I am trying to calculate the percentile of the histogram (TH1F) stored in a tree branch (or many branches). I obtained some incorrect values.
When I am calculating the 100 percentile of the histogram, it gives the upper bin limit of the histogram, which is not the exact value.
also I reffered TH1 class, https://root.cern.ch/doc/master/classTH1.html
Below I am attaching the code I used,
I have 100 root files now.

void pprd()
{
int nfile=100;
TList*list=new TList;
for(int i=1;i<=nfile;++i){
string name="pp"+to_string(i)+".root";
TFile*f=TFile::Open(name.c_str());
TTree*T=(TTree*)f->Get("T");
T->Draw("multiplicity>>h","","goff");
TH1F*h=(TH1F*)gDirectory->Get("h");
list->Add(h);
}
TH1F*hist=new TH1F("hist","Ths",50,0,100);
hist->Reset();
hist->Merge(list);
const int nq=100;
double qn[nq]; //position where to compute the quantiles
double qnv[nq]; //array to contain the quantiles
for(int j=0;j<nq;++j){
qnv[j]=float (j+1)/nq;
hist->GetQuantiles(nq,qn,qnv);
cout<<j+1<<" "<<qn[j]<<endl;
}

I don’t know what changes can give the correct answer. I am hoping that you got my point
thank you …

That is the 100 percentile of the histogram (if there are entries in that bin), being binned data.

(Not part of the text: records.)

-- ==== Sys2Proof/Machine/Stream.lean ====
section
/-! DEFINITION. The host stream (10_host_stream R242 to R266, R274 to R278): frames and packets, items, line slots and
their release, credits and sending. -/
namespace Sys2Proof.Machine

/-! ## Lanes and addresses -/

/-- A host-stream RWP object: the value in force in a session, and the value that the next session open puts in force
while none is open (12 R327, log entry 16). -/
def streamVal (r : Ref) (s : State) : Nat := if s.host.session = 0 then val r s else valSession r s

/-- The domain of a lane is on (R242). -/
def laneOn (n : Nat) (s : State) : Bool := if n < 8 then domainOn 17 s else domainOn 18 s

/-- DEVICE_MAC: the value of the OTP until one is written (16 R409). -/
def deviceMac (s : State) : Nat :=
  let v := streamVal Obj.DEVICE_MAC s
  if v = Obj.DEVICE_MAC.dflt then s.otp.macBase else v

def laneEnabled (n : Nat) (s : State) : Bool := bitOf (streamVal Obj.LANE_ENABLE s) n

/-- Payload bytes of a full packet: LANE_MTU − 60 (R244). -/
def packetBytes (s : State) : Nat := streamVal Obj.LANE_MTU s - 60

/-- The IP address of a lane (R244, R245). -/
def laneIp (lane : Nat) (s : State) : Nat := (streamVal Obj.DEVICE_IP s + lane) % 2 ^ 32

/-- A TSP packet of a lane to the given addresses (R244). -/
def packetTo (lane : Nat) (dest : Nat × Nat × Nat) (typ flags session itemBytes item offset : Nat) (payload : List Byte)
    (s : State) : Packet :=
  { lane := lane, srcMac := (deviceMac s + lane) % 2 ^ 48, srcIp := laneIp lane s, srcPort := streamVal Obj.DEVICE_PORT s,
    dstMac := dest.1, dstIp := dest.2.1, dstPort := dest.2.2, typ := typ, streamId := streamVal Obj.STREAM_ID s,
    flags := flags, session := session, itemBytes := itemBytes, item := item, offset := offset, payload := payload }

/-- The TSP header (Table 10.1). -/
def Packet.header (p : Packet) : List Byte :=
  leBytes 2 0x5354 ++ leBytes 1 1 ++ leBytes 1 p.typ ++ leBytes 1 p.lane ++ leBytes 1 p.streamId ++ leBytes 2 p.flags
    ++ leBytes 4 p.session ++ leBytes 4 p.itemBytes ++ leBytes 8 p.item ++ leBytes 4 p.offset
    ++ leBytes 2 p.payload.length ++ leBytes 2 0

/-- The IPv4 header checksum over big-endian words. -/
def ipChecksum (h : List Byte) : Nat :=
  let rec words : List Byte → Nat
    | a :: b :: t => 256 * a.toNat + b.toNat + words t
    | _ => 0
  65535 - (let n := words h
           if n = 0 then 0 else (n - 1) % 65535 + 1)

/-- The IPv4 header of a packet (R244): no options, DF, TTL 64, protocol 17. -/
def Packet.ipHeader (p : Packet) : List Byte :=
  let before := beBytes 1 0x45 ++ beBytes 1 0 ++ beBytes 2 (60 + p.payload.length) ++ beBytes 2 0 ++ beBytes 2 0x4000
    ++ beBytes 1 64 ++ beBytes 1 17
  let after := beBytes 4 p.srcIp ++ beBytes 4 p.dstIp
  before ++ beBytes 2 (ipChecksum (before ++ after)) ++ after

/-- The frame of a packet as it goes on its lane: Ethernet II, IPv4, UDP, the TSP header and the payload (R244). -/
def Packet.frame (p : Packet) : List Byte :=
  beBytes 6 p.dstMac ++ beBytes 6 p.srcMac ++ beBytes 2 0x0800 ++ p.ipHeader
    ++ beBytes 2 p.srcPort ++ beBytes 2 p.dstPort ++ beBytes 2 (40 + p.payload.length) ++ beBytes 2 0
    ++ p.header ++ p.payload

/-- A frame starts on a lane; on a paused one it waits for the end of the pause (R246). -/
def emitFrame (lane : Nat) (x : Sent) (s : State) : State :=
  if (laneOf lane s).pausedUntil.isSome then modLane lane (fun l => { l with delayed := l.delayed ++ [x] }) s
  else { s with host := { s.host with out := x :: s.host.out } }

/-- A pause ends: the frames that wait for it start. -/
def endPause (lane : Nat) (s : State) : State :=
  let waiting := (laneOf lane s).delayed
  modLane lane (fun l => { l with pausedUntil := none, delayed := [] })
    { s with host := { s.host with out := waiting.reverse ++ s.host.out } }

/-- Sends a TSP packet to the given addresses. -/
def sendTo (lane : Nat) (dest : Nat × Nat × Nat) (typ flags session itemBytes item offset : Nat) (payload : List Byte)
    (s : State) : State :=
  emitFrame lane (.tsp (packetTo lane dest typ flags session itemBytes item offset payload s)) s

/-- Sends a TSP packet to the learned addresses of a lane; nothing where none are known. -/
def sendPacket (lane typ flags itemBytes item offset : Nat) (payload : List Byte) (s : State) : State :=
  match (laneOf lane s).host with
  | some dest => sendTo lane dest typ flags s.host.session itemBytes item offset payload s
  | none => s

/-! ## Received frames (R245) -/

/-- A received frame passes the checks of R245 up to its session, for a host TYPE. -/
def frameAddressed (f : Frame) (s : State) : Bool :=
  f.ipv4 && !f.fragment && !f.options && !f.ipChecksumBad && decide (f.protocol.toNat = 17)
    && decide (f.dstIp.toNat = laneIp f.lane.val s)
    && decide (f.dstPort.toNat = streamVal Obj.DEVICE_PORT s) && !f.udpChecksumBad
    && decide (f.magic.toNat = 0x5354) && decide (f.version.toNat = 1) && decide (f.laneField.toNat = f.lane.val)
    && decide (f.streamId.toNat = streamVal Obj.STREAM_ID s) && decide (f.length.toNat + 40 = f.udpLength.toNat)

/-- A packet of the open session. -/
def frameInSession (f : Frame) (s : State) : Bool :=
  frameAddressed f s && decide (s.host.session ≠ 0) && decide (f.session.toNat = s.host.session)

/-- A frame is dropped and counted (R245). -/
def dropFrame (lane : Nat) (s : State) : State :=
  modLane lane (fun l => { l with rxDropped := l.rxDropped + 1 })
    { s with host := { s.host with sticky := stick 9 s.host.sticky } }

def frameSource (f : Frame) : Nat × Nat × Nat := (f.srcMac.toNat, f.srcIp.toNat, f.srcPort.toNat)

/-- A frame reaches a lane that is powered and in use. -/
def laneReceives (n : Nat) (s : State) : Bool := running s && laneOn n s && laneEnabled n s

/-- A valid packet of the session: the addresses of its lane are learned and the session has been heard (R254). -/
def heard (f : Frame) (s : State) : State :=
  modLane f.lane.val (fun l => { l with host := some (frameSource f) }) { s with host := { s.host with heardAt := s.clk } }

/-- A packet of the session is served where it passes R245, and dropped where it does not. -/
def sessionPacket (f : Frame) (h : State → State) (s : State) : State :=
  if !laneReceives f.lane.val s then s
  else if frameInSession f s then h (heard f s)
  else dropFrame f.lane.val s

/-! ## Responses (R274, R275) -/

/-- The RESPONSE payload (Table 10.5). -/
def responsePayload (code typ : Nat) (data : List Byte) : List Byte :=
  leBytes 4 code ++ leBytes 4 data.length ++ leBytes 1 typ ++ leBytes 7 0 ++ data

/-- Answers a request on its lane and keeps the response among the last 8 of the lane. -/
def respond (f : Frame) (typ code : Nat) (data : List Byte) (s : State) : State :=
  match (laneOf f.lane.val s).host with
  | some dest =>
    let p := packetTo f.lane.val dest 0x08 0 s.host.session 0 f.item.toNat 0 (responsePayload code typ data) s
    modLane f.lane.val (fun l => { l with answers := ((f.item.toNat, p) :: l.answers).take 8 })
      (emitFrame f.lane.val (.tsp p) s)
  | none => s

/-- A request: answered from the stored responses where its id matches one, else served (R275). -/
def request (f : Frame) (h : State → State) (s : State) : State :=
  sessionPacket f (fun s =>
    match (laneOf f.lane.val s).answers.find? (fun a => decide (a.1 = f.item.toNat)) with
    | some a => sendPacket f.lane.val a.2.typ a.2.flags 0 f.item.toNat 0 a.2.payload s
    | none => h s) s

/-! ## Records (Tables 10.3 and 10.4) -/

/-- The 64-byte line header (Table 10.3). -/
def LineSlot.header (l : LineSlot) : List Byte :=
  let body := leBytes 1 (if l.reference then 2 else 1) ++ leBytes 1 l.flags ++ leBytes 1 l.bits
    ++ leBytes 1 (l.xavg + 16 * l.layout) ++ leBytes 4 l.page ++ leBytes 8 l.y ++ leBytes 8 l.time
    ++ leBytes 8 (toRaw 64 l.position) ++ leBytes 12 l.invalid.toNat ++ leBytes 4 l.pageLine ++ leBytes 4 l.outPixels
    ++ leBytes 4 (lineBytes l.bits l.layout l.outPixels) ++ leBytes 4 0
  body ++ leBytes 4 (crc32c body)

/-- A line item: the header and the pixel bytes (R251). -/
def LineSlot.bytes (l : LineSlot) : List Byte := l.header ++ packLine l.bits l.layout l.planes

def gapRecord (cause typ page first last count : Nat) : List Byte :=
  let body := leBytes 1 cause ++ leBytes 1 typ ++ leBytes 2 0 ++ leBytes 4 page ++ leBytes 8 first ++ leBytes 8 last
    ++ leBytes 4 count
  body ++ leBytes 4 (crc32c body)

def restartRecord (result attempts page y : Nat) (offset epsilon : Int) (score : Nat) : List Byte :=
  let body := leBytes 1 result ++ leBytes 1 attempts ++ leBytes 2 0 ++ leBytes 4 page ++ leBytes 8 y
    ++ leBytes 4 (toRaw 32 offset) ++ leBytes 4 (toRaw 32 epsilon) ++ leBytes 4 score
  body ++ leBytes 4 (crc32c body)

def streamEndRecord (discarded last time : Nat) : List Byte :=
  let body := leBytes 1 1 ++ leBytes 3 0 ++ leBytes 4 discarded ++ leBytes 8 last ++ leBytes 8 time ++ leBytes 4 0
  body ++ leBytes 4 (crc32c body)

If you want the max of the “original” data, you have to look at the original data, not a histogram.

Thank you,
It also gives the same result. I need that percentile value for further calculations. The problem I am facing is finding the last bin that has an entry, which is near the upper limit.

@moneta I can confirm this bug.
It seems to me that, for the “100 %” case, ROOT should return the upper edge of the last bin with non-zero content, not the low edge of the very last bin.
A similar problem exists for the “0 %” case. ROOT should return the low edge of the first bin with non-zero content, not the low edge of the preceding bin (with zero content).

{
TH1F *h = new TH1F("h", "h", 30, -100., 200.); h->Draw();
for(int j = 11; j <= 20; j++) h->SetBinContent(j, 1.);
const int nq = 100;
double xq[(nq + 1)]; // positions where to compute the quantiles in [0., 1.]
for(int j = 0; j <= nq; j++) xq[j] = double(j) / double(nq);
double yq[(nq + 1)]; // array to contain the quantiles
h->GetQuantiles(nq + 1, yq, xq);
// note: "0 %" should return 0 and "100 %" should return 100
for(int j = 0; j <= nq; j++) std::cout << j << " % : " << yq[j] << "\n";
}